Антология сатиры и юмора России XX века - читать онлайн бесплатно полную версию книги . Страница 53

Б. — Говорю: вы — подлец!

А. — Это вы уже говорили.

Б. — Вы — негодяй!

А. — Все?

Б. — Нет. Вы — подлый человек!

А. — Подлец и подлый человек — это одно и то же. Вы снова повторяетесь.

Б. — У вас нет совести!

А. — Естественно, если я подлец и негодяй, то какая уж тут совесть. Мы снова пошли по тому же кругу. Как слепая лошадь.

Б. — Вы согласны с тем. что вы — подлец и негодяй?

А. — Ни в коем случае! С тем же успехом я могу вам сказать то же самое. Вы — подлец и негодяй. Но я же этого не говорю. Хотя уже появляется желание так сказать. Аргументируйте. Подтвердите свое высказывание хоть какими-то аргументами. В конце концов, вы оскорбляете меня. Еще чуть, и я обижусь на вас и перестану с вами разговаривать.

Б. — Вы и сейчас ерничаете. Ирония в вашем положении неуместна. Я повторяю, вы — негодяй и подлец. А теперь объясню почему. Потому что у вас, у «звезд», двойная мораль. Одна мораль — для вас, а вторая — для окружающих. Вас нельзя обижать ни в коем случае. Ведь вы такие чувствительные, такие ранимые! У вас тонкая, чувствительная душа. Так вам кажется.

А. — Так всем кажется. А насчет двойной морали — это голословное утверждение.

Б. — Нет. Когда я однажды сказал вам, что вы не совсем справились с ролью, вы со мной поссорились и неделю не разговаривали. Да что там, когда я сказал, что вы слишком кричите в пьесе «Лето и дым», что вы начинаете на высоких тонах и дальше вам просто некуда повьгшать голос, что вы мне устроили?

А. — Что я вам устроил?

Б. — Вы просто стали мне хамить!

А. — Я? Хамить?

Б. — Да, вы при всех стали меня спрашивать, почему я так плохо выгляжу. Вы елейным голосом спрашивали, уж не заболел ли я. Попробовал бы я вас спросить, почему вы так плохо выглядите. Да что там я, кто угодно. Отвечаю теперь. Я чувствовал себя прекрасно. Выгляжу я сегодня так же, как выглядел тогда. И попробуйте мне сейчас сказать, что я плохо выгляжу — тут же полетите вниз!

А. — Вы прекрасно выглядите. Просто не припомню, чтобы вы так хорошо когда-либо выглядели. Вы, наверное, хорошо выспались сегодня.

Б. — Я не спал всю ночь, и чувствую я себя прескверно. Но вы сейчас будете чувствовать себя еще хуже.

А. — Тихо, тихо, не делайте резких движений! Это все, что вы имеете против меня? Я имею в виду то, что вы, как мне показалось, плохо выглядели?

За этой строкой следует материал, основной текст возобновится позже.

/-- No step stops, in any state. The hold rule of 70_reset_and_hazards.md R176 is broken, at an edge without reset that
accepts nothing, exactly when the word presented before is not on the port, valid and unchanged; the block then goes on
with what R176 leaves unspecified, of which only the limits of 10_state.md R23 and R28 are known (and the table's
canonical form, the model's choice, log entry 7). Those free values are the model's choice, log entry 14. -/
def Obligations.BrokenHoldGoesOn : Prop :=
  ∀ s : State,
    (∃ t, step s = .next t) ∧
    (edgeEvent s = .holdBroken ↔ (pins s).rst = false ∧ ¬ ((pins s).valid = true ∧ s.busy = false) ∧
      ∃ w, s.held = some w ∧ ¬ ((pins s).valid = true ∧ (pins s).op ++ (pins s).arg = w)) ∧
    (edgeEvent s = .holdBroken → ∃ t, step s = .next t ∧ t.Inv ∧ t.edges = s.edges.tail ∧
      t.held = if (pins s).valid then some ((pins s).op ++ (pins s).arg) else none)

/-- 70_reset_and_hazards.md R176, R160: after an edge at which the host broke the hold rule, exactly the word present at
the next accepting edge is accepted, nothing before it, and it is executed on the state that edge finds. Whether the
host withdrew its word, left the port idle until the work in progress was complete, and then presented a word; or
changed its word and held the new one, which is accepted at the first edge that finds `BUSY = 0`. A later reset is
taken. That the block follows these rules again from the edge after the broken hold, on free values, is the model's
choice, log entry 14. -/
def Obligations.BrokenHoldThenAcceptOrReset : Prop :=
  ∀ (s : State) (e : Edge), edgeEvent s = .holdBroken →
    (∀ (c : Cmd) (gap : List Edge) (last x : Edge) (rest : List Edge), s.edges = e :: (gap ++ last :: x :: rest) →
      e.valid = false → (∀ y ∈ gap ++ [last], y.rst = false ∧ y.valid = false) → last.done = true →
      x.rst = false → edgeWord x = some c →
      ∃ v, Host.Core.run core (gap.length + 2) s = .next v ∧ v.edges = x :: rest ∧
        acceptedCmds (gap.length + 2) s = [] ∧ edgeEvent v = .accept c ∧
        Host.Core.run core (gap.length + 3) s = execCmd c (acceptEdge v)) ∧
    (∀ (c : Cmd) (waits : List Edge) (last x : Edge) (rest : List Edge), s.edges = e :: (waits ++ last :: x :: rest) →
      edgeWord e = some c → (∀ y ∈ waits ++ [last, x], y.rst = false ∧ edgeWord y = some c) → last.done = true →
      ∃ k v, k ≤ waits.length + 1 ∧ Host.Core.run core (k + 1) s = .next v ∧ v.edges = s.edges.drop (k + 1) ∧
        acceptedCmds (k + 1) s = [] ∧ edgeEvent v = .accept c ∧
        Host.Core.run core (k + 2) s = execCmd c (acceptEdge v)) ∧
    (∀ (r : Edge) (rest : List Edge), s.edges = e :: r :: rest → r.rst = true →
      ∃ t, Host.Core.run core 2 s = .next t ∧ SameBlock t State.reset ∧ t.busy = true ∧ t.edges = rest)

/-- A host that keeps the hold rule of 70_reset_and_hazards.md R176 meets no unspecified edge: the step is reset, an
acceptance or a plain wait. After it the held word is exactly the one that was presented and not accepted, and with
nothing more in the list of edges the host keeps the rule again (log entry 9). -/
def Obligations.ConformingHostMeetsNoOpenEdge : Prop :=
  ∀ s : State, HostHolds s → edgeEvent s ≠ .holdBroken ∧
    ∃ t, step s = .next t ∧ t.edges = s.edges.tail ∧
      t.held = (if (pins s).valid && !cmdReady s then some ((pins s).op ++ (pins s).arg) else none) ∧
      (t.edges = [] → HostHolds t)

/-- 10_state.md R25, R26, R30: the fields of the `status` output; bits 31:4 read 0 and bit 0 is `BUSY` in every
state. That `BUSY` reads 1 from the moment `rst` is asserted is the model's reading, log entry 6. -/
def Obligations.StatusLayout : Prop :=
  ∀ s : State,
    (outputs s).status.getLsbD 0 = (s.busy || (pins s).rst) ∧
    (∀ k, 4 ≤ k → (outputs s).status.getLsbD k = false) ∧
    (s.busy = false → (pins s).rst = false →
      (outputs s).status.getLsbD 1 = s.ill ∧ (outputs s).status.extractLsb' 2 2 = s.icause)

/-- 10_state.md R30, R31, R38: in every state the `cmd_ready` output is `~BUSY` when `rst = 0` and 0 when `rst = 1`;
with `BUSY = 0` every output shows the register it names, and the index outputs are
the indices an ADD or TEST would use. -/
def Obligations.IdleOutputsShowRegisters : Prop :=
  ∀ s : State, (outputs s).cmdReady = (!(pins s).rst && !s.busy) ∧
    (s.busy = false → (pins s).rst = false →
      (outputs s).cmdReady = true ∧ (outputs s).hash = s.h ∧
      (outputs s).idxLo = s.h.extractLsb' 0 16 ∧ (outputs s).idxHi = s.h.extractLsb' 16 16 ∧
      (outputs s).result = (if s.result then 1 else 0) ∧ (outputs s).count = s.count ∧ (outputs s).rdata = s.rdata)

/-- 10_state.md R21 to R24: a step changes `H` only by reset or an accepted HINIT, HCHAR or HLOAD, `RESULT` only by
reset or TEST, `COUNT` only by reset or POPCNT, `RDATA` only by reset or RDWORD, and the table only by reset, ADD or
CLEAR. An edge at which the host broke the hold rule is apart: R176 leaves it unspecified. -/
def Obligations.OnlyTheseEventsWriteARegister : Prop :=
  ∀ s t : State, step s = .next t → edgeEvent s ≠ .reset → edgeEvent s ≠ .holdBroken →
    (t.h ≠ s.h → ∃ c i, edgeEvent s = .accept c ∧ decode c = .ok i ∧
      (i = .hinit ∨ (∃ x, i = .hchar x) ∨ ∃ v, i = .hload v)) ∧
    (t.result ≠ s.result → ∃ c, edgeEvent s = .accept c ∧ decode c = .ok .test) ∧
    (t.count ≠ s.count → ∃ c, edgeEvent s = .accept c ∧ decode c = .ok .popcnt) ∧
    (t.rdata ≠ s.rdata → ∃ c w, edgeEvent s = .accept c ∧ decode c = .ok (.rdword w)) ∧
    (t.table ≠ s.table → ∃ c i, edgeEvent s = .accept c ∧ decode c = .ok i ∧ (i = .add ∨ i = .clear))

/-- 10_state.md R27, 60_exceptions.md R144: `ILL` is set only by an accepted illegal word and cleared only by SCLR
or reset; while it is set the recorded cause stays, and it does not change what is accepted. An edge at which the host
broke the hold rule is apart: R176 leaves it unspecified. -/
def Obligations.IllIsSticky : Prop :=
  ∀ s t : State, step s = .next t →
    (edgeEvent s ≠ .holdBroken → s.ill = false → t.ill = true → ∃ c k, edgeEvent s = .accept c ∧ decode c = .error k) ∧
    (edgeEvent s ≠ .holdBroken → s.ill = true → (t.ill = false ∨ t.icause ≠ s.icause) →
      edgeEvent s = .reset ∨ edgeEvent s = .accept 0x900000000) ∧
    (∀ b : Bool, edgeEvent { s with ill := b } = edgeEvent s)

/-- Every step keeps the invariant: the table's canonical form, `ILL = 0` if and only if `ICAUSE = 0b00`, `ICAUSE`
never `0b11` (10_state.md R28), `COUNT` at most 65536 (R23). That the table is canonical is the model's choice, log entry 7. -/
def Obligations.StepKeepsInvariant : Prop := ∀ s t : State, s.Inv → step s = .next t → t.Inv

/-- 20_memory.md R51, R52, 70_reset_and_hazards.md R167: with no reset and no broken hold, whatever the host drives and
however long each command takes (log entries 1 and 4), the run goes on, and the registers and the table are those of the
accepted words executed one after another. -/
def Obligations.RunIsTheAcceptedWordsInOrder : Prop :=
  ∀ (k : Nat) (s : State), (∀ e ∈ s.edges, e.rst = false) → Along (fun u => edgeEvent u ≠ .holdBroken) k s →
    ∃ t u, Host.Core.run core k s = .next t ∧ execCmds (acceptedCmds k s) s = .next u ∧ SameBlock t u

/-- 30_encoding.md R61, 70_reset_and_hazards.md R176: over any number of edges, resets among them, the words a host that
keeps the hold rule presents are the words accepted, each once and in order, but for the one it still holds. -/
def Obligations.PresentedWordsAreAcceptedOnceInOrder : Prop :=
  ∀ (k : Nat) (s : State), Along HostHolds k s → ∃ t, Host.Core.run core k s = .next t ∧
    s.held.toList ++ presentedCmds k s = acceptedCmds k s ++ t.held.toList

/-- 30_encoding.md R61, 70_reset_and_hazards.md R167, R173, R176: the words of a host's program, each presented at any
edge from the one after the acceptance of the word before it on, while `BUSY = 1` or later, and held until it is
accepted, are all accepted and completed, for every number of edges that `BUSY` stays 1 after each. How edges and
latencies are held is the model's choice, log entries 1 and 4. -/
def Obligations.PresentedWordsAllComplete : Prop :=
  ∀ (n : Nat) (us : List Turn) (s : State) (rest : List Edge),
    s.busy = decide (busyBefore n us ≠ 0) → s.held = none → s.edges = driveEdges n us ++ rest →
    ∃ t u, Host.Core.run core (driveEdges n us).length s = .next t ∧ execCmds (us.map Turn.word) s = .next u ∧
      SameBlock t u ∧ t.busy = false ∧ t.held = none ∧ t.edges = rest
end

Б. — Полноте, я не сказал еще и сотой доли того, что я хочу вам сказать. И вы отлично знаете, почему я так взбешен. Я просто пытаюсь объяснить, откуда это все берется. Вы были единственным ребенком в семье. Над вами всегда тряслись родители. А еще бог подарил вам яркую внешность. Девочки любили вас еще в школе.

А. — Ну, убейте меня за то, что вас в школе не любили девочки. Послушайте, это же примитивная зависть!

Б. — Я думаю, что именно вы, актеры, лучше всех знаете, что такое зависть.

А. — Да, однако самое точное определение дал математик Лейбниц. Слушайте и сравнивайте с вашим состоянием. «Зависть — это неудовольствие по поводу того, что какие-то блага принадлежат кому-то, кто, по вашему мнению, менее этого достоин, чем вы». А? Как сказано!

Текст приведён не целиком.